*** Opening of INPUT FOR THIS TASK ***

-- ==== Sys2Proof/Machine/Medium.lean ====
section
/-! DEFINITION. Medium access (01: R10, R14 to R17, R20, R21) and the packet port (R12, R82). -/

namespace Sys2Proof.Machine

/-! ## Shared -/

/-- A front end that waited for its transmission to end goes down (R169). -/
def closeFront (s : State) : State :=
  if s.power.frontEnd = .closing then s.modPower fun p => { p with frontEnd := .down } else s

/-- A transmission ends without a collision (R1, R17, R169). -/
def transmissionEnd (s : State) : State :=
  match txEntry s with
  | some (c, e) =>
    let t := if e.flushed then flushedEnd c e s else transmitted e.body (removeTx c s)
    closeFront (t.modWire fun w => { w with collided := 0 })
  | none => s

/-- A LASTGASP that left its queue by its collision limit is reported dropped (R174). -/
def gaspDropped (e : TxEntry) (s : State) : State :=
  if isGasp e.body && decide (16 ≤ e.collisions + 1) then s.modPower fun p => { p with gasp := .dropped } else s

/-- A transmission ends in a collision; at the 32nd in a row the station halts (R16, R17, R169). -/
def collided (s : State) : State :=
  match txEntry s with
  | some (c, e) =>
    let t := closeFront (gaspDropped e ((collideFrame c e s).modWire fun w => { w with collided := w.collided + 1 }))
    if 32 ≤ t.wire.collided then enterHalted .wireDead t else t
  | none => s

/-- The end of the frame that was in transmission when the restart began, while start-up goes on: it leaves its queue,
the count of collisions in a row follows it, and no block hears of it (R13, R17, log 54). -/
def outlivedEnd (count : Nat → Nat) (s : State) : State :=
  match txEntry s with
  | some (c, _) => closeFront ((removeTx c s).modWire fun w => { w with collided := count w.collided })
  | none => s

/-- The end of a transmission: in start-up the one frame that can be in transmission has outlived the restart (R13). -/
def frameEnd (count : Nat → Nat) (f : State → State) (s : State) : State :=
  if s.phase = .startUp then outlivedEnd count s.quiet else onWire f s

/-! ## Meanings -/

/-- CONTENTION_POINT: no carrier is left, so no receive is in progress, and a round opens (R6, R14, log 11). -/
def execContentionPoint (s : State) : Host.Outcome State Fault Refusal :=
  .next (onWire (fun t => contend (dropRx t)) (carrierOff s))

/-- SLOT_BEGIN (R14, R20, R21). -/
def execSlotBegin (slot : Nat) (s : State) : Host.Outcome State Fault Refusal :=
  .next (onWire (slotBegin slot) s)

/-- TRANSMISSION_END (R1, R13, R17, R35, R41). -/
def execTransmissionEnd (s : State) : Host.Outcome State Fault Refusal :=
  .next (frameEnd (fun _ => 0) transmissionEnd s)

/-- COLLISION (R13, R16, R17). -/
def execCollision (s : State) : Host.Outcome State Fault Refusal := .next (frameEnd (· + 1) collided s)

/-- VOICE_DEADLINE: one VOICE frame past its deadline is discarded (R10, log 30). -/
def execVoiceDeadline (s : State) : Host.Outcome State Fault Refusal :=
  .next (running (fun t => t.modWire fun w => { w with voice := w.voice.eraseP (overdue t.now) }) s)

/-- PACKET_RECEIVE (R12, R82). -/
def execPacketReceive (f : LinkFrame) (s : State) : Host.Outcome State Fault Refusal :=
  .next (running (packetReceive f) s)

end Sys2Proof.Machine
end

*** Close of INPUT FOR THIS TASK ***

## [WHAT TO WORK ON]
Your answer must be the lines above from the one containing "def transmissionEnd (s" to the one containing "R35, R41). -/", both included, restated word for word.

## [ANSWER BELOW]
def transmissionEnd (s : State) : State :=
  match txEntry s with
  | some (c, e) =>
    let t := if e.flushed then flushedEnd c e s else transmitted e.body (removeTx c s)
    closeFront (t.modWire fun w => { w with collided := 0 })
  | none => s

/-- A LASTGASP that left its queue by its collision limit is reported dropped (R174). -/
def gaspDropped (e : TxEntry) (s : State) : State :=
  if isGasp e.body && decide (16 ≤ e.collisions + 1) then s.modPower fun p => { p with gasp := .dropped } else s

/-- A transmission ends in a collision; at the 32nd in a row the station halts (R16, R17, R169). -/
def collided (s : State) : State :=
  match txEntry s with
  | some (c, e) =>
    let t := closeFront (gaspDropped e ((collideFrame c e s).modWire fun w => { w with collided := w.collided + 1 }))
    if 32 ≤ t.wire.collided then enterHalted .wireDead t else t
  | none => s

/-- The end of the frame that was in transmission when the restart began, while start-up goes on: it leaves its queue,
the count of collisions in a row follows it, and no block hears of it (R13, R17, log 54). -/
def outlivedEnd (count : Nat → Nat) (s : State) : State :=
  match txEntry s with
  | some (c, _) => closeFront ((removeTx c s).modWire fun w => { w with collided := count w.collided })
  | none => s

/-- The end of a transmission: in start-up the one frame that can be in transmission has outlived the restart (R13). -/
def frameEnd (count : Nat → Nat) (f : State → State) (s : State) : State :=
  if s.phase = .startUp then outlivedEnd count s.quiet else onWire f s

/-! ## Meanings -/

/-- CONTENTION_POINT: no carrier is left, so no receive is in progress, and a round opens (R6, R14, log 11). -/
def execContentionPoint (s : State) : Host.Outcome State Fault Refusal :=
  .next (onWire (fun t => contend (dropRx t)) (carrierOff s))

/-- SLOT_BEGIN (R14, R20, R21). -/
def execSlotBegin (slot : Nat) (s : State) : Host.Outcome State Fault Refusal :=
  .next (onWire (slotBegin slot) s)

/-- TRANSMISSION_END (R1, R13, R17, R35, R41). -/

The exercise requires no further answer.